The Least Cost Method is considered to produce more optimal results than the North-west Corner because it considers the shipping cost while making the allocation, whereas the North-West corner method only considers the availability and supply requirement and allocation begin with the extreme left corner, irrespective of the shipping cost.

Let’s understand the concept of Least Cost method through a problem given below:

In the given matrix, the supply of each source A, B, C is given Viz. 50units, 40 units, and 60 units respectively. The weekly demand for three retailers D, E, F i.e. 20 units, 95 units and 35 units is given respectively. The shipping cost is given for all the routes.
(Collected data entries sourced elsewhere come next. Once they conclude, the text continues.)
-- ==== Sys2Proof/Proofs/Setpoint.lean ====
section
/-! SUPPORT. The setpoint command: a tick moves it by one ramp step (R143), anything else leaves it or brings it to 0 (R148). -/

open Sys2Proof Sys2Proof.Machine

namespace Sys2Proof.Machine

/-! ## What leaves the command, or brings it to 0 -/

/-- The command stayed, in a port that was ENABLED if it is; or it is 0 in a port that is not ENABLED. -/
def Held (s t : State) : Prop :=
  (t.port.command = s.port.command ∧ (t.port.state = .enabled → s.port.state = .enabled)) ∨
    (t.port.command = 0 ∧ t.port.state ≠ .enabled)

theorem Held.of_port {s t : State} (h : t.port = s.port) : Held s t := by
  rw [Held, h]; exact .inl ⟨rfl, id⟩

theorem Held.refl (s : State) : Held s s := .of_port rfl

theorem Held.trans {s t u : State} (h : Held s t) (h' : Held t u) : Held s u := by
  obtain ⟨hc', hs'⟩ | hz' := h'
  · obtain ⟨hc, hs⟩ | ⟨hc, hs⟩ := h
    · exact .inl ⟨hc'.trans hc, fun he => hs (hs' he)⟩
    · exact .inr ⟨hc'.trans hc, fun he => hs (hs' he)⟩
  · exact .inr hz'

theorem Held.congr {s t u v : State} (h : Held s t) (hs : u.port = s.port) (ht : v.port = t.port) : Held u v := by
  unfold Held at *; rw [hs, ht]; exact h

theorem Held.command {s t : State} (h : Held s t) : t.port.command = s.port.command ∨ t.port.command = 0 :=
  h.imp And.left And.left

theorem held_forcedStop (s : State) : Held s (forcedStop s) := by
  unfold forcedStop
  split
  · exact .refl s
  · refine .inr ⟨rfl, ?_⟩
    dsimp only
    split <;> simp

@[simp] theorem enterFaulted_command (c : FaultCause) (s : State) : (enterFaulted c s).port.command = 0 := by
  unfold enterFaulted
  split
  · rfl
  · dsimp only
    split <;> simp [dropCommand]

@[simp] theorem enterFaulted_enable (c : FaultCause) (s : State) : (enterFaulted c s).port.enable = false := by
  unfold enterFaulted
  split
  · rfl
  · dsimp only
    split <;> simp [dropCommand]

theorem held_enterFaulted (c : FaultCause) (s t : State) : Held s (enterFaulted c t) := .inr ⟨by simp, by simp⟩

theorem held_post {s t : State} {kind : PostKind} (e : PostEffect kind s t) : Held s t := by
  cases e with
  | @firstStopped body r p hrole hs hr hp hstop => exact (held_forcedStop (accountCreated r p s)).congr (by simp) (by simp)
  | engagedStopped hrole hs hr hp hstop => exact (held_forcedStop _).congr (by simp) rfl
  | stoppedStopped hrole hs hr hp hstop => exact (held_forcedStop _).congr (by simp) rfl
  | closingStopped hrole hs hr hp hstop => exact (held_forcedStop _).congr (by simp) rfl
  | unplugged hrole hs => exact (held_forcedStop _).congr (by simp) rfl
  | @close reason hrole hs =>
    cases reason with
    | unplugged => exact (held_forcedStop _).congr (by simp) rfl
    | _ => exact .of_port (by simp [closeStop])
  | _ => exact .of_port (by simp)

/-- An action's end can take the port to ENABLING alone, and leaves the command. -/
theorem held_settle (s u : State) : Held u (settle s u) := by
  refine Held.congr (s := u) (t := requestEnable u) ?_ rfl (by simp [settle])
  unfold requestEnable
  split
  · exact .inl ⟨rfl, fun h => by simp at h⟩
  · exact .refl u

/-- A meter sample leaves command and enable. -/
theorem goodSample_setpoint (reading : MeterReading) (s : State) :
    (goodSample reading s).port.command = s.port.command ∧ (goodSample reading s).port.enable = s.port.enable := by
  have hloss (x : State) : (endLoss x).port.command = x.port.command ∧ (endLoss x).port.enable = x.port.enable := by
    unfold endLoss
    split
    · dsimp only; split <;> simp
    · exact ⟨rfl, rfl⟩
  unfold goodSample
  split
  · exact hloss _
  · dsimp only
    split <;> simp [hloss]

theorem discardSample_setpoint (s : State) :
    (discardSample s).port.command = s.port.command ∧ (discardSample s).port.enable = s.port.enable := by
  unfold discardSample beginLoss
  dsimp only
  split
  · split <;> simp
  · exact ⟨rfl, rfl⟩

/-- No action but a status report and the port's tick raises the command or enters ENABLED. -/
theorem Effect.held {a : Agent} {s t : State} (e : Effect a s t) (hp : a ≠ .port) (hr : a ≠ .reports) : Held s t := by
  cases e with
  | portTick => exact absurd rfl hp
  | status => exact absurd rfl hr
  | second => exact .inl ⟨by simp [takeSecond, requestRead], by simp [takeSecond, requestRead]⟩
  | linkError hx =>
    rw [takeLinkError_eq]
    split
    · exact held_enterFaulted _ _ _
    · exact .inl ⟨by simp [errorCounted], by simp [errorCounted]⟩
  | sample reading hx => exact .inl ⟨(goodSample_setpoint _ _).1, by rw [goodSample_state]; exact id⟩
  | discard hx => exact .inl ⟨(discardSample_setpoint _).1, by unfold takeDiscard; rw [discardSample_state]; exact id⟩
  | @post kind body _ hh hk => exact (held_post (ownerRule_effect kind body (popHead s))).congr (by simp) (by simp)
  | _ => exact .of_port (by simp)

theorem Move.held {a : Agent} {s t : State} (m : Move a s t) (hp : a ≠ .port) (hr : a ≠ .reports) : Held s t := by
  cases m with
  | action e => exact (e.held hp hr).trans (held_settle _ _)
  | restart => exact .inr ⟨rfl, by simp only [restartState, State.afterReset, PortUnit.reset]; split <;> simp⟩
  | requestRead => exact .inl ⟨rfl, id⟩
  | owed n => exact .inl ⟨rfl, id⟩
  | _ => exact .of_port (by simp)

theorem reportEffect_command (st : ConverterStatus) (s : State) :
    (reportEffect st s).port.command = s.port.command ∨ (reportEffect st s).port.command = 0 := by
  unfold reportEffect
  cases s.port.state <;> cases st <;> dsimp only
  all_goals first
    | exact .inl rfl
    | exact .inr rfl
    | exact .inr (enterFaulted_command _ _)
    | (split <;> exact .inl rfl)

/-- Only the port's tick moves the command otherwise than to 0 (R143). -/
theorem Move.command {a : Agent} {s t : State} (m : Move a s t) (hp : a ≠ .port) :
    t.port.command = s.port.command ∨ t.port.command = 0 := by
  by_cases hr : a = .reports
  · subst hr
    obtain ⟨e⟩ := m
    cases e with
    | status st hx =>
      have hset := (held_settle s (takeStatus st s)).command
      have hreport := reportEffect_command st (reportCounted st s)
      rw [show (reportCounted st s).port.command = s.port.command by simp [reportCounted]] at hreport
      obtain hset | hset := hset
      · exact hset ▸ hreport
      · exact .inr hset
  · exact (m.held hp hr).command

/-! ## The port's tick -/

/-- One ramp step moves the command by at most 50 hW (R143). -/
theorem natAbs_rampTo_sub_le (command share : Int) (above : Bool) : (rampTo command share above - command).natAbs ≤ 50 := by
  have hstep : -50 ≤ clampInt (-Config.rampStep) Config.rampStep (share - command) ∧
      clampInt (-Config.rampStep) Config.rampStep (share - command) ≤ 50 := by
    unfold clampInt
    simp only [Config.rampStep]
    omega
  unfold rampTo
  generalize clampInt (-Config.rampStep) Config.rampStep (share - command) = step at hstep
  dsimp only
  split
  · split <;> omega
  · omega

theorem rampTick_command (s : State) : (rampTick s).port.command = rampTo s.port.command s.apply.share s.aboveReserve := by
  rw [rampTick_eq]; split <;> rfl
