theorem FeederLaws.takePoints {s : State} (h : FeederLaws s) (order : Order) : FeederLaws (takePoints order s) := by
  have hdeadlines : FeederLaws (takeDeadlines order s) := h.marked (goalsMarked_takeDeadlines order s) (by simp) (by simp)
  exact hdeadlines.takeFreezeIfDue.takeTargetIfDue

theorem FeederLaws.feederBoundary {s : State} (h : FeederLaws s) (kind : BoundaryKind) : FeederLaws (feederBoundary kind s) := by
  unfold Machine.feederBoundary
  cases hr : s.straps.role with
  | charger => exact h
  | feeder =>
    obtain ⟨-, -, hgoals, hlength, hvalid⟩ := h
    have habandon : (abandonTarget s.feeder).goals = s.feeder.goals ∧ (abandonTarget s.feeder).valid = s.feeder.valid := by
      unfold abandonTarget; split <;> exact ⟨rfl, rfl⟩
    have hcount : (countValid (abandonTarget s.feeder)).goals = s.feeder.goals ∧ (countValid (abandonTarget s.feeder)).valid ≤ 255 := by
      unfold countValid
      split
      · exact ⟨habandon.1, habandon.2 ▸ hvalid⟩
      · exact ⟨habandon.1, by dsimp only; omega⟩
    refine feederLaws_of_feeder hr ⟨.nil, ?_, ?_, hcount.2⟩ <;> simp only [closeSite, hcount.1] <;> assumption

theorem FeederLaws.boundary {s : State} (h : FeederLaws s) (kind : BoundaryKind) (number : IntervalNo) (order : Order) :
    FeederLaws (takeBoundary kind number order s) := by
  have hdeadlines : FeederLaws (endDeadlines order s) := h.marked (goalsMarked_endDeadlines order s) (by simp) (by simp)
  have htimer : FeederLaws (timerBoundary kind number (endDeadlines order s)) :=
    hdeadlines.marked (.refl _) (by simp [timerBoundary]) rfl
  have htotals (x : State) (hx : FeederLaws x) : FeederLaws (closeTotals kind x) :=
    hx.marked (goalsMarked_closeTotals kind x) (by simp) (by simp)
  have hcompose (x : State) (hx : FeederLaws x) (share : Int) : FeederLaws (beginComposition share x) :=
    hx.same (by simp) (by simp) (by simp)
  have hmark (x : State) (hx : FeederLaws x) : FeederLaws (cause .boundary (markBoundary kind x)) :=
    hx.marked ((goalsMarked_markBoundary kind x).trans (.of_eq (by simp))) (by simp) (by simp)
  refine hmark _ (hcompose _ ((htotals _ ?_).feederBoundary kind) _)
  exact htimer.same (by simp) (by simp) (by simp)

theorem FeederLaws.hearing {s t : State} (h : FeederLaws s) (m : Hearing s t) : FeederLaws t := by
  cases m with
  | boundary number order hg => exact (h.takePoints order).boundary _ _ _
  | clash => exact h.marked (goalsMarked_enterClash s) (by simp) (by simp)
  | tally source number power hr =>
    obtain ⟨-, htallies, hrest⟩ := h
    unfold takeTally
    split
    · refine feederLaws_of_feeder hr ⟨?_, hrest⟩
      dsimp only
      rw [insertTally_eq]
      exact pairwise_insertKeyed _ _ _ htallies
    · exact feederLaws_of_feeder hr ⟨htallies, hrest⟩
  | _ => exact h.same (by simp) (by simp) (by simp)

theorem FeederLaws.goodSample {s : State} (h : FeederLaws s) (reading : MeterReading) : FeederLaws (goodSample reading s) := by
  have hloss (x : State) (hx : FeederLaws x) : FeederLaws (endLoss x) := hx.same (by simp) (by simp) (by simp)
  have hport (p : PortUnit) : FeederLaws { s with port := p } := h.same rfl rfl rfl
  have hhand (dx dm : Nat) (x : State) (hx : FeederLaws x) : FeederLaws (handIncrements dx dm x) := by
    unfold handIncrements
    cases hr : x.straps.role with
    | charger =>
      exact (hx.marked (goalsMarked_endOffer x) (by simp) (by simp)).same (by simp) (by simp) (by simp)
    | feeder => exact feederLaws_of_feeder hr hx.2
  unfold Machine.goodSample
  split
  · exact hloss _ (hport _)
  · dsimp only
    split
    · exact (hloss _ (hport _)).same rfl rfl rfl
    · exact hhand _ _ _ ((hloss _ (hport _)).same rfl rfl rfl)

theorem FeederLaws.discardSample {s : State} (h : FeederLaws s) : FeederLaws (discardSample s) := by
  have hloss (x : State) (hx : FeederLaws x) : FeederLaws (beginLoss x) := by
    unfold beginLoss
    dsimp only
    split
    · exact hx.same (by simp) (by simp) (by simp)
    · rename_i hr
      refine feederLaws_of_feeder (by simpa using hr) ?_
      simpa [FeederLaw] using hx.2
  unfold Machine.discardSample
  dsimp only
  split
  · exact hloss _ (h.same rfl rfl rfl)
  · exact h.same rfl rfl rfl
The minimum transportation cost can be obtained by following the steps given below:

- The minimum cost in the matrix is Rs 3, but there is a tie in the cell BF, and CD, now the question arises in which cell we shall allocate. Generally, the cost where maximum quantity can be assigned should be chosen to obtain the better initial solution. Therefore, 35 units shall be assigned to the cell BF. With this, the demand for retailer F gets fulfilled, and only 5 units are left with the source B.
- Again the minimum cost in the matrix is Rs 3. Therefore, 20 units shall be assigned to the cell CD. With this, the demand of retailer D gets fulfilled. Only 40 units are left with the source C.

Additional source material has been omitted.